___ DATA SUPPLIED

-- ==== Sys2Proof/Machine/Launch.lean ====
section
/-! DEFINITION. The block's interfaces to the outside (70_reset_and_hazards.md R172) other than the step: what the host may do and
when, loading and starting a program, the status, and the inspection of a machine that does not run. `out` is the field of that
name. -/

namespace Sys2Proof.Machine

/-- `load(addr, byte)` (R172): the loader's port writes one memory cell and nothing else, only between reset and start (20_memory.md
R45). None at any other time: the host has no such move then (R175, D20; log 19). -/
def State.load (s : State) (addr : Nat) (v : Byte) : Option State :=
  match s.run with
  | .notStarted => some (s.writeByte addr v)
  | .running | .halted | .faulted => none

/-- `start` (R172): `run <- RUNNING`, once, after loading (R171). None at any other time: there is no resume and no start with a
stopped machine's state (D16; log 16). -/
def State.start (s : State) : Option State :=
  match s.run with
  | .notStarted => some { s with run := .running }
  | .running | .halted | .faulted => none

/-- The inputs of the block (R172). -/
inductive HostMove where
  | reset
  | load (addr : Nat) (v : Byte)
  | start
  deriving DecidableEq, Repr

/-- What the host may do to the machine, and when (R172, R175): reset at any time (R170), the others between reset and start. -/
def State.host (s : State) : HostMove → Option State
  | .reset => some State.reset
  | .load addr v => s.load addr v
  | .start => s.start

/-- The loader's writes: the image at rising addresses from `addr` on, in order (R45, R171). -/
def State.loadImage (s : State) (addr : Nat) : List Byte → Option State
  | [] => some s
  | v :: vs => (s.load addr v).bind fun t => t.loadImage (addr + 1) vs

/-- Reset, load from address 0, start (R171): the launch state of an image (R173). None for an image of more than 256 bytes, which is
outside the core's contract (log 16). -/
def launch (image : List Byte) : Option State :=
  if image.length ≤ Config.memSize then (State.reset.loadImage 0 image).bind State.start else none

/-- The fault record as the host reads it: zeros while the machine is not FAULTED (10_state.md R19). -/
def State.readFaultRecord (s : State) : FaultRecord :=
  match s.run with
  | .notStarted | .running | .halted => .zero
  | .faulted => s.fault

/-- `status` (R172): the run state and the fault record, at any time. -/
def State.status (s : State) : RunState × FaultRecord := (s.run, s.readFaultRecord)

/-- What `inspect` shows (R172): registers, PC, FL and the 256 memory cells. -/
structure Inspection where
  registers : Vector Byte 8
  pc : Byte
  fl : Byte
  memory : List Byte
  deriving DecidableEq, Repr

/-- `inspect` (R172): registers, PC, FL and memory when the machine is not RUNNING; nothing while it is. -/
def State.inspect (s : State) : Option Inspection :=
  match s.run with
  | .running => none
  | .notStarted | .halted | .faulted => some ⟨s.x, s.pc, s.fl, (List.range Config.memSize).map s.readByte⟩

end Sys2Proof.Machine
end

______

Word for word, restate the entries that appear above.

-- ==== Sys2Proof/Machine/Launch.lean ====
section
/-! DEFINITION. The block's interfaces to the outside (70_reset_and_hazards.md R172) other than the step: what the host may do and
when, loading and starting a program, the status, and the inspection of a machine that does not run. `out` is the field of that
name. -/

namespace Sys2Proof.Machine

/-- `load(addr, byte)` (R172): the loader's port writes one memory cell and nothing else, only between reset and start (20_memory.md
R45). None at any other time: the host has no such move then (R175, D20; log 19). -/
def State.load (s : State) (addr : Nat) (v : Byte) : Option State :=
  match s.run with
  | .notStarted => some (s.writeByte addr v)
  | .running | .halted | .faulted => none

/-- `start` (R172): `run <- RUNNING`, once, after loading (R171). None at any other time: there is no resume and no start with a
stopped machine's state (D16; log 16). -/
def State.start (s : State) : Option State :=
  match s.run with
  | .notStarted => some { s with run := .running }
  | .running | .halted | .faulted => none

/-- The inputs of the block (R172). -/
inductive HostMove where
  | reset
  | load (addr : Nat) (v : Byte)
  | start
  deriving DecidableEq, Repr

/-- What the host may do to the machine, and when (R172, R175): reset at any time (R170), the others between reset and start. -/
def State.host (s : State) : HostMove → Option State
  | .reset => some State.reset
  | .load addr v => s.load addr v
  | .start => s.start

/-- The loader's writes: the image at rising addresses from `addr` on, in order (R45, R171). -/
def State.loadImage (s : State) (addr : Nat) : List Byte → Option State
  | [] => some s
  | v :: vs => (s.load addr v).bind fun t => t.loadImage (addr + 1) vs

/-- Reset, load from address 0, start (R171): the launch state of an image (R173). None for an image of more than 256 bytes, which is
outside the core's contract (log 16). -/
def launch (image : List Byte) : Option State :=
  if image.length ≤ Config.memSize then (State.reset.loadImage 0 image).bind State.start else none

/-- The fault record as the host reads it: zeros while the machine is not FAULTED (10_state.md R19). -/
def State.readFaultRecord (s : State) : FaultRecord :=
  match s.run with
  | .notStarted | .running | .halted => .zero
  | .faulted => s.fault

/-- `status` (R172): the run state and the fault record, at any time. -/
def State.status (s : State) : RunState × FaultRecord := (s.run, s.readFaultRecord)

/-- What `inspect` shows (R172): registers, PC, FL and the 256 memory cells. -/
structure Inspection where
  registers : Vector Byte 8
  pc : Byte
  fl : Byte
  memory : List Byte
  deriving DecidableEq, Repr

/-- `inspect` (R172): registers, PC, FL and memory when the machine is not RUNNING; nothing while it is. -/
def State.inspect (s : State) : Option Inspection :=
  match s.run with
  | .running => none
  | .notStarted | .halted | .faulted => some ⟨s.x, s.pc, s.fl, (List.range Config.memSize).map s.readByte⟩

end Sys2Proof.Machine
end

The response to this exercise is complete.